# Peeled Sunflower seeds ?



## Gabi (May 21, 2016)

I'm going to try and train my cockatiel, however he doesn't really care about treats. He seems to eat millet spray but only when it's lying around, doesn't take it from my hand. 

I've read that cockatiels love sunflowers seeds, but since my Chicken is only around 11 weeks old he doesn't seem to be able to really open them. Is it safe to offer them peeled sunflower seeds as a treat, but only when training ? 

Thanks!! :grey tiel:


----------



## Vickitiel (Oct 10, 2012)

Yes that's fine, my young one prefers hulled sunflower seeds too  good luck!


----------



## Nimra (Aug 4, 2014)

My bird is a year old, but it sometimes has trouble cracking the seehd, too. So I open the seed for it, and Honey eats it. Its perfectly safe. The only hitch is that the bird might not be able to recognize the seed. So cracking it front of the bird will help in this issue. Good luck in the training process! It can be really frustrating. But don't get frustrated. Again, Good luck!


----------



## Haimovfids (Sep 19, 2012)

Nimra said:


> My bird is a year old, but it sometimes has trouble cracking the seehd, too. So I open the seed for it, and Honey eats it. Its perfectly safe. The only hitch is that the bird might not be able to recognize the seed. So cracking it front of the bird will help in this issue. Good luck in the training process! It can be really frustrating. But don't get frustrated. Again, Good luck!
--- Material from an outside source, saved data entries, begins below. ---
-- ==== Sys2Proof/Machine/Harts.lean ====
section
/-! DEFINITION. What a curator's program does to its core, its caches and memory, and pair checkpoints (R407, R410, R413 to R417). -/
namespace Sys2Proof.Machine

/-! ### Caches (R407, R413, R415) -/

/-- Lines of a curator cache: 32 KiB in lines of 64 bytes. -/
def cacheLines : Nat := 512
/-- The address of the cache block that holds an address. -/
def lineAt (addr : Nat) : Nat := addr / 64 * 64

/-- A line that has been changed is written to memory. -/
def State.writeBackLine (s : State) (l : CacheLine) : State := if l.dirty then (s.writeMem l.addr l.data).1 else s

/-- A hart's cache: of instructions, or of data. -/
def Hart.cache (k : Hart) (instr : Bool) : List CacheLine := if instr then k.icache else k.dcache
def Hart.setCache (k : Hart) (instr : Bool) (l : List CacheLine) : Hart := if instr then { k with icache := l } else { k with dcache := l }

/-- The line of an address is brought into a cache where it is not there; a full cache gives up its oldest line, written back where it is dirty. A
poisoned block is never installed: its address is the answer (R417). -/
def State.fillLine (s : State) (h addr : Nat) (instr : Bool) : State × Except Nat CacheLine :=
  let a := lineAt addr
  match ((s.hart h).cache instr).find? (·.addr == a) with
  | some l => (s, .ok l)
  | none =>
    let (s, lo, p) := s.readBlock (a / 32)
    let (s, hi, q) := s.readBlock (a / 32 + 1)
    if p then (s, .error a)
    else if q then (s, .error (a + 32))
    else
      let c := (s.hart h).cache instr
      let s := (c.drop (cacheLines - 1)).foldl State.writeBackLine s
      let l : CacheLine := { addr := a, data := lo ++ hi, dirty := false }
      (s.setHart h ((s.hart h).setCache instr (l :: c.take (cacheLines - 1))), .ok l)

/-- Bytes written within a line of the data cache. -/
def State.storeLine (s : State) (h : Nat) (l : CacheLine) (addr : Nat) (b : List Byte) : State :=
  let d := l.data.take (addr % 64) ++ b ++ l.data.drop (addr % 64 + b.length)
  s.setHart h { s.hart h with dcache := (s.hart h).dcache.map fun q => if q.addr = l.addr then { q with data := d, dirty := true } else q }

/-- The block of an address is written back where it is dirty, and stays. -/
def State.cboClean (s : State) (h addr : Nat) : State :=
  let s := ((s.hart h).dcache.filter (·.addr == lineAt addr)).foldl State.writeBackLine s
  s.setHart h { s.hart h with dcache := (s.hart h).dcache.map fun q => if q.addr = lineAt addr then { q with dirty := false } else q }
/-- The block of an address leaves the data cache, its changes lost. -/
def State.cboInval (s : State) (h addr : Nat) : State :=
  s.setHart h { s.hart h with dcache := (s.hart h).dcache.filter (·.addr != lineAt addr) }

/-! ### Accesses (R407, R413, R414, R417) -/

/-- What answers an access of a hart: memory through its caches, the host window, a register. -/
inductive CoreWay where
  | cached
  | window
  | register (off : Nat)
  deriving DecidableEq, Repr

/-- Where BAR0 lies for the curators (R413). -/
def coreBar0 : Nat := 0x020000000000

/-- An access of a hart is checked by its PMP, and by the protection map except where it is of a register; registers are M-mode's alone. `kind`: 0 read, 1 write,
2 fetch. `none`: an access fault. -/
def State.coreCheck (s : State) (h kind addr len : Nat) : State × Option CoreWay :=
  let k := s.hart h
  let c := if k.user then 2 else 1
  if pmpAllows k.regs.pmp k.user kind addr len = false then (s, none)
  else if coreBar0 ≤ addr ∧ addr < coreBar0 + 2 ^ 24 then (s, if k.user ∨ kind = 2 then none else some (.register (addr - coreBar0)))
  else
    match s.refusedBy c addr (kind == 1) with
    | some f => (if f = fltDenied then s.deny c addr else s, none)
    | none => if s.aperture addr = some 8 then (s, some .window) else (s, if s.on DRC.DRC_STAT_READY then some .cached else none)

/-- An access fault, and mpoison where it comes of a poison mark. -/
def State.poisonTrap (s : State) (h cause block : Nat) : State := (s.setHart h { s.hart h with poison := 1 }).trap h cause block

/-- A general register of a hart is written; x0 stays 0. -/
def State.setX (s : State) (h i v : Nat) : State :=
  if i = 0 ∨ 32 ≤ i then s
  else s.setHart h { s.hart h with regs := { (s.hart h).regs with x := (s.hart h).regs.x.set (i - 1) (v % 2 ^ 64) } }

/-- A load's value: of so many bytes, with their sign or with zeros above. -/
def loadValue (len v : Nat) (signed : Bool) : Nat := if signed then ofSigned 64 (toSigned (8 * len) v) else v % 2 ^ (8 * len)

/-- A load. -/
def State.coreLoad (s : State) (h rd addr len : Nat) (signed : Bool) : State :=
  if addr % len ≠ 0 then s.trap h causeLoadAlign addr
  else
    match s.coreCheck h 0 addr len with
    | (s, none) => if s.power.held then s else s.trap h causeLoadFault addr
    | (s, some (.register off)) => s.setX h rd (loadValue len (s.readReg (off / 4 * 4) / 2 ^ (8 * (off % 4))) signed)
    | (s, some .window) => let (s, b, _) := s.readPhys addr len; s.setX h rd (loadValue len (leNum b) signed)
    | (s, some .cached) =>
      match s.fillLine h addr false with
      | (s, .error b) => s.poisonTrap h causeLoadFault b
      | (s, .ok l) => s.setX h rd (loadValue len (leNum ((l.data.drop (addr % 64)).take len)) signed)

/-- A store. One to a register is a REGISTER_WRITE of its own. -/
def State.coreStore (s : State) (h addr len v : Nat) : State :=
  if addr % len ≠ 0 then s.trap h causeStoreAlign addr
  else
    match s.coreCheck h 1 addr len with
    | (s, none) => if s.power.held then s else s.trap h causeStoreFault addr
    | (s, some (.register _)) => s
    | (s, some .window) => (s.writePhys addr (leBytes len v)).1
    | (s, some .cached) =>
      match s.fillLine h addr false with
      | (s, .error b) => s.poisonTrap h causeStoreFault b
      | (s, .ok l) => s.storeLine h l addr (leBytes len v)

/-- An instruction is fetched through the instruction cache. -/
def State.coreFetch (s : State) (h addr : Nat) : State :=
  if addr % 2 ≠ 0 then s.trap h causeFetchAlign addr
  else
    match s.coreCheck h 2 addr 2 with
    | (s, some .cached) =>
      (match s.fillLine h addr true with
       | (s, .error b) => s.poisonTrap h causeFetchFault b
       | (s, .ok _) => s.setHart h { s.hart h with regs := { (s.hart h).regs with pc := addr } })
    | (s, _) => if s.power.held then s else s.trap h causeFetchFault addr

/-- A CSR is written; the ICU's and mckpt are commands of their own (R410, R417, R421). -/
def State.coreCsr (s : State) (h c v : Nat) : State :=
  let k := s.hart h
  let v := v % 2 ^ 64
  if c = 0x300 then s.setHart h { k with regs := { k.regs with mstatus := v } }
  else if c = 0x304 then s.setHart h { k with regs := { k.regs with mie := v } }
  else if c = 0x305 then s.setHart h { k with mtvec := v }
  else if c = 0x340 then s.setHart h { k with regs := { k.regs with mscratch := v } }
  else if c = 0x341 then s.setHart h { k with regs := { k.regs with mepc := v } }
  else if c = 0x342 then s.setHart h { k with regs := { k.regs with mcause := v } }
  else if c = 0x343 then s.setHart h { k with regs := { k.regs with mtval := v } }
  else if c = 0x7C3 then s.setHart h { k with poison := 0 }
  else s

/-- What a CSR reads (R410, R416, R417, R421): time is Dater time in nanoseconds, and mclaim the source that a claim would take. -/
def State.csrValue (s : State) (h c : Nat) : Nat :=
  let k := s.hart h
  if c = 0xC01 then s.nowNs % 2 ^ 64
  else if c = 0x300 then k.regs.mstatus
  else if c = 0x304 then k.regs.mie
  else if c = 0x305 then k.mtvec
  else if c = 0x340 then k.regs.mscratch
  else if c = 0x341 then k.regs.mepc
  else if c = 0x342 then k.regs.mcause
  else if c = 0x343 then k.regs.mtval
  else if c = 0x7C1 then s.claimable h
  else if c = 0x7C3 then k.poison
  else 0

/-- A PMP entry is written: not one that is locked. Bounds lie at whole units of 4 KiB (R407, R414). -/
def State.corePmp (s : State) (h i : Nat) (p : Pmp) : State :=
  let k := s.hart h
  if (k.regs.pmp.getD i Pmp.off).locked then s
  else s.setHart h { k with regs := { k.regs with pmp := k.regs.pmp.set i { p with lo := p.lo / 4096 * 4096, hi := p.hi / 4096 * 4096 } } }

/-- One effect of a hart's program. CSRs are M-mode's: a write of one in U-mode is an illegal instruction (R414). An ecall of an applet by a number that is none
of R187's returns −1; the others are rows of their own. -/
def State.coreOp (s : State) (h : Nat) (op : CoreOp) : State :=
  let k := s.hart h
  if s.hartRuns h = false then s else
  match op with
  | .setReg i v => s.setX h i v
  | .jump pc => s.setHart h { k with regs := { k.regs with pc := pc % 2 ^ 64 } }
  | .load rd addr len signed => if [1, 2, 4, 8].contains len then s.coreLoad h rd addr len signed else s
  | .store addr len v => if [1, 2, 4, 8].contains len then s.coreStore h addr len v else s
  | .fetch addr => s.coreFetch h addr
  | .cboClean addr => s.cboClean h addr
  | .cboFlush addr => (s.cboClean h addr).cboInval h addr
  | .cboInval addr => s.cboInval h addr
  | .fenceI => s.setHart h { k with icache := [] }
  | .setPmp i p => if k.user then s.trap h causeIllegal 0 else s.corePmp h i p
  | .setCsr c v => if k.user then s.trap h causeIllegal 0 else s.coreCsr h c v
  | .readCsr rd c => if k.user ∧ c ≠ 0xC01 then s.trap h causeIllegal 0 else s.setX h rd (s.csrValue h c)
  | .enterUser pc =>
    if k.user then s.trap h causeIllegal 0
    else
      let m := k.regs.mstatus
      s.setHart h { k with user := true, regs := { k.regs with mstatus := setBits (setBits (setBits m 3 1 (bits m 7 1)) 7 1 1) 11 2 0, pc := pc % 2 ^ 64 } }
  | .ecall num => if k.user ∧ (num < 0x100 ∨ 0x103 < num) then s.setX h 10 (2 ^ 64 - 1) else s

/-- A hart's program between two commands. -/
def State.coreRun (s : State) (h : Nat) (ops : List CoreOp) : State := ops.foldl (fun s op => s.coreOp h op) s

/-! ### Pair checkpoints (R410) -/

/-- Every dirty line is written back, and the hart's registers and its mtimecmp go to the save area. -/
def State.checkpoint (s : State) (h : Nat) : State :=
  let s := (s.hart h).dcache.foldl State.writeBackLine s
  let k := s.hart h
  s.setHart h { k with dcache := k.dcache.map (fun l => { l with dirty := false }),
                       save := { k.regs with mtimecmp := s.pair (ICU.MTIMECMP_LO h) (ICU.MTIMECMP_HI h) } }

/-- MCKPT: a write of mckpt takes a pair checkpoint. It is an M-mode CSR. `ops`: what the hart's program has done since the last one. -/
def execMckpt (h : Nat) (ops : List CoreOp) (s : State) : Host.Outcome State Fault Refusal :=
  if s.hartRuns h = false then .next s
  else
    let s := s.coreRun h ops
    if s.power.held then .next s
    else .next (if (s.hart h).user then s.trap h causeIllegal 0 else s.checkpoint h)

end Sys2Proof.Machine
end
Honestly, I don't know about that. I think a better option would be to start off with smaller seeds, and build them up on the normal size. 

Pre-opened is fine, but I wouldn't feed them that only. They need to learn how to open their own seeds. I'm afraid they'd just be lazy and expect opened seeds all the time.


----------



## Haimovfids (Sep 19, 2012)

To the OP, you can use the opened ones. Your bird is still young. I recommend having some millet on the cage floor to encourage him to eat. It sounds like he recently weened.


----------